One local economist has a pretty good diagnosis but doesn't offer much in the way of a solution. Another economist offers a solution but I think it is the wrong one. The current downturn is difficult to diagnose and solve in a 500 word op-ed.
Dr. Grant from Lipscomb offers this...
There is a mistaken belief that falling home prices are the cause of the crisis in the financial industry. The real reason is the failure of many borrowers to live up to their loan agreements.
Ouch! That's true, but simplified. Increased foreclosures have driven home prices down. As soon as home prices stopped rising foreclosures increased. The initial foreclosures were primarily speculators - had little or no money down and counted on ever rising prices. As housing prices started to fall consumption decreased, the financial sector that held mortgages was rocked, and unemployment started to rise. The downturn has made it more difficult for others to pay their mortgage, people who were not speculating but maybe lost business or their job as the result of the downturn. It should be added that the distinction between a speculator and a responsible homeowner is unclear. All people who buy a home hope for appreciation and many tend to reach to buy as much home as possible, to leverage their money. The Lipscomb professor goes on to say...

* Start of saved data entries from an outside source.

-- ==== Sys2Proof/Tests/Slice0.lean ====
section
/-! SUPPORT. Tests of the model: well-formedness, witnesses that the hypotheses of the statements can be met, single steps with results
from the manual. -/

namespace Sys2Proof.Tests

open Sys2Proof Sys2Proof.Machine

-- one test after another: the kernel evaluates each, and side by side they would need a thread each
set_option Elab.async false

/-- Firmware's own access to a port, its previous command executed. -/
def own : PortAccess := { host := false, early := false }

/-- A packet of device 0 that reads nothing. -/
def pk : FabPacket := ⟨0, 0, 0, 1, .read 0 0 0 false 0⟩

/-! ### Well-formedness -/

/-- Well-formed commands, part one. -/
theorem test_wf_accepts_one : ([
    .bundleIssue 0 [] false, .hdgTimeout 0 false, .watchdog 0 false, .sequencerStopped 0, .start ⟨0, none⟩, .resume 0, .halt 0 false,
    .tineRescale 0 0, .tineDrain 0 0, .attendBlock 0 0, .kvFetchBlock 0 0, .kvwriteDone 0 0, .laneBlockStart 0 0, .laneBlockDone 0 0,
    .tableLoadDone 0, .tableLoad 0 0 0, .invalidate 0 0, .chanLanesWrite 0 0, .encodeBlockDone 0, .expandDone 0, .latch 0, .commit 0,
    .sweep 0 0, .sweepDone 0, .partitionWrite 0 0 0, .spmCeWriteBack 0 0, .forcedGrant 0 0 false, .skidderTransferComplete 0 0,
    .channelPost 0 0 0, .channelRecordStart 0 0 [], .channelTransferComplete 0 0, .transferStall 0 false 0 0,
    .transferResume 0 false 0 0, .skidderAbort 0 0, .budgetGrant 0 0, .nmAccess 0 0 false [] 0 0, .wsPageRead 0 0 [] none,
    .spillPoolWrite 0 0, .resRead 0 0 own, .resAlloc 0 0 own, .resPin 0 0 0 own, .resUnpin 0 0 0 own, .resMove 0 0 false 0 own,
    .resMoveDone 0 0 0 own, .resMoveCancel 0 0 0 own, .resRetire 0 0 0 own, .resRelease 0 0 0 own, .resForget 0 0 0 own,
    .resReservedOp 0 10 0 own, .segmentProgram 0 [] false [], .repairSwitchover 0, .expertRequest 0 0 0 0 0 0 0, .semPostArrive 0 0 0 0,
    .hdgSemWrite 0 0, .notifyRead 0, .barrierArrival 0 0 0 0 0, .barrierCfgWrite 0 0, .abortTokenReceive 0 0 0 ⟨0, 0⟩,
    .hedgerowFrameReceive 0 false 0 0 0 (.token 0 0 0), .genAnnounceReceive 0 0 0, .portTraining 0, .portTrainingDone 0 0 false ⟨none, []⟩,
    .flitReceive 0 0 ⟨[], 0⟩, .ackTimeout 0, .acknowledgementReceive 0 0 false, .retrain 0 0, .fabRouteWrite 0 0, .fabricPacketReceive 0 pk,
    .windowEntryWrite 0 0 0 false, .headClaim 0 0 [], .buckerPost 0 0, .buckerJobStart 0 [] [], .buckerJobDone 0,
    .ringTailDoorbell 0 0 0, .eqHeadDoorbell 0 0 0, .descriptorRead 0 (List.replicate 64 0) {}, .fenceComplete 0, .holdoffExpiry 0,
    .ringCfgWrite 0 0, .eqCfgWrite 0 0] : List Instr).all Instr.wf = true := by decide +kernel

/-- Well-formed commands, part two. -/
theorem test_wf_accepts_two : ([
    .timestampLatch 0, .ctxPortRead 0 0 own, .ctxPortWrite 0 0 0 own, .take 0 own, .give 0 own, .ctxReservedOp 0 4 0 0 own,
    .drainTimeout 0 [], .teardownDrained 0, .trimApply 0, .scrubTick 0, .pprRequest 0 0 false, .pprDone 0 false, .injectorArm .ctx 0,
    .deviceErrorReport 0 0, .coreReset 0 0 false, .fieldReset 0 0 [], .fieldReady 0, .fieldReadyTimeout 0 [], .foresterTrap 0 0 0 [],
    .foresterWatchdog 0 0 [], .hostFieldReset 0x100 [], .hostDeviceReset 0x200 [], .deviceReset 0 [], .fieldFence 0 0 false,
    .fieldFenceDone 0, .standAbortRecovery 0 0 [] [] [] [], .identify 0, .tallyRead 0 0 0, .windfallRead 0 0,
    .attest 0 (List.replicate 32 0) false, .certRead 0, .fwLoad 0 [] false, .fwActivate 0 false, .imageInstall 0 0 0 {},
    .imageRepair 0 0 0 {}, .maint 0 [], .reset 0 false [], .serviceReservedOpcode 0 0 0, .powerLoss 0 0, .powerOn 0 0,
    .domainSwitch 0 0 false, .domainSwitchDone 0 0, .coreOpWrite 0 0 false, .coreOpApply 0, .opDeferExpiry 0, .stackProgrammingPause 0 0,
    .stackProgrammingResume 0 0, .rcRegisterRead 0 4, .registerWrite 0 4 0 false] : List Instr).all Instr.wf = true := by decide +kernel

/-- Each check of WellFormed refuses the term that breaks it alone, part one. -/
theorem test_wf_refuses_one : ([
    .bundleIssue 16 [] false, .hdgTimeout 16 false, .watchdog 16 false, .sequencerStopped 16, .start ⟨16, none⟩, .resume 16, .halt 16 false,
    .tineRescale 16 0, .tineRescale 0 4, .tineDrain 16 0, .tineDrain 0 4, .attendBlock 16 0, .kvFetchBlock 16 0, .kvwriteDone 16 0,
    .laneBlockStart 16 0, .laneBlockStart 0 8, .laneBlockDone 16 0, .laneBlockDone 0 8, .tableLoadDone 16, .tableLoad 16 0 0,
    .tableLoad 0 16 0, .tableLoad 0 0 16, .invalidate 16 0, .invalidate 0 16, .chanLanesWrite 16 0, .encodeBlockDone 16, .expandDone 16,
    .latch 16, .commit 16, .sweep 16 0, .sweepDone 16, .partitionWrite 16 0 0, .partitionWrite 0 8 0, .spmCeWriteBack 16 0,
    .spmCeWriteBack 0 0x40000, .forcedGrant 16 0 false, .skidderTransferComplete 16 0, .channelPost 4 0 0, .channelPost 0 16 0,
    .channelRecordStart 4 0 [], .channelRecordStart 0 16 [], .channelTransferComplete 4 0, .channelTransferComplete 0 16,
    .transferStall 4 false 0 0, .transferStall 0 false 16 0, .transferResume 4 false 0 0, .transferResume 0 false 16 0,
    .skidderAbort 4 0, .budgetGrant 6 0, .nmAccess 4 0 false [] 0 0, .nmAccess 0 0 false [] 0 4, .wsPageRead 4 0 [] none,
    .wsPageRead 0 0x2000000 [] none, .spillPoolWrite 3 0, .resRead 6 0 own, .resRead 0 32768 own, .resAlloc 6 0 own,
    .resAlloc 0 32768 own, .resPin 6 0 0 own, .resPin 0 256 0 own, .resPin 0 0 32768 own, .resUnpin 6 0 0 own, .resUnpin 0 256 0 own,
    .resUnpin 0 0 32768 own, .resMove 6 0 false 0 own, .resMove 0 256 false 0 own, .resMove 0 0 false 32768 own, .resMoveDone 6 0 0 own,
    .resMoveDone 0 256 0 own, .resMoveDone 0 0 32768 own, .resMoveCancel 6 0 0 own, .resMoveCancel 0 256 0 own,
    .resMoveCancel 0 0 32768 own, .resRetire 6 0 0 own, .resRetire 0 256 0 own, .resRetire 0 0 32768 own, .resRelease 6 0 0 own,
    .resRelease 0 256 0 own, .resRelease 0 0 32768 own, .resForget 6 0 0 own] : List Instr).any Instr.wf = false := by decide +kernel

Not understanding this, the Treasury Secretary wants to prop up home prices, and also wants to prevent foreclosures. To the extent that he succeeds, he will prevent the home market from adjusting to reality.
True again but simplified. It is understandable that policymakers are trying to prevent a further collapse of home prices. That will yield more foreclosures, less consumption etc. However, the housing market might still be over-priced. Generally we want rapid adjustment in markets. That's why I think we will see higher rates of inflation. With an increase in inflation we can have housing prices increase in nominal terms but continue to adjust in real terms.
Dr. Wahid from TSU wants to use all of the TARP money to buy up the toxic assets.
Thus, I suggest the government help financial institutions to clean up the toxic assets from their balance sheets with the entire $700 billion TARP fund. If the government does not do that, then to straighten out the bad balance sheets, it might take as long 10 years for the financial institutions to clean it on their own.
I prefer nationalizing the insolvent banks. Sounds bad to someone who prefers the free market but it shouldn't. It is like bankruptcy. When a firm is failing or struggling they can get bankruptcy protection. Bondholders, those who have loaned money to the firm are paid off at a steep discount. A judge often presides over the procedure. Often management is removed and the firm taken over by new owners. When it comes to banks the people who have loaned the bank money are not bondholders but depositors. Deposits are insured by the FDIC, the government. The government has an important role to play - come in, clean house, and sell it to investors in the private sector.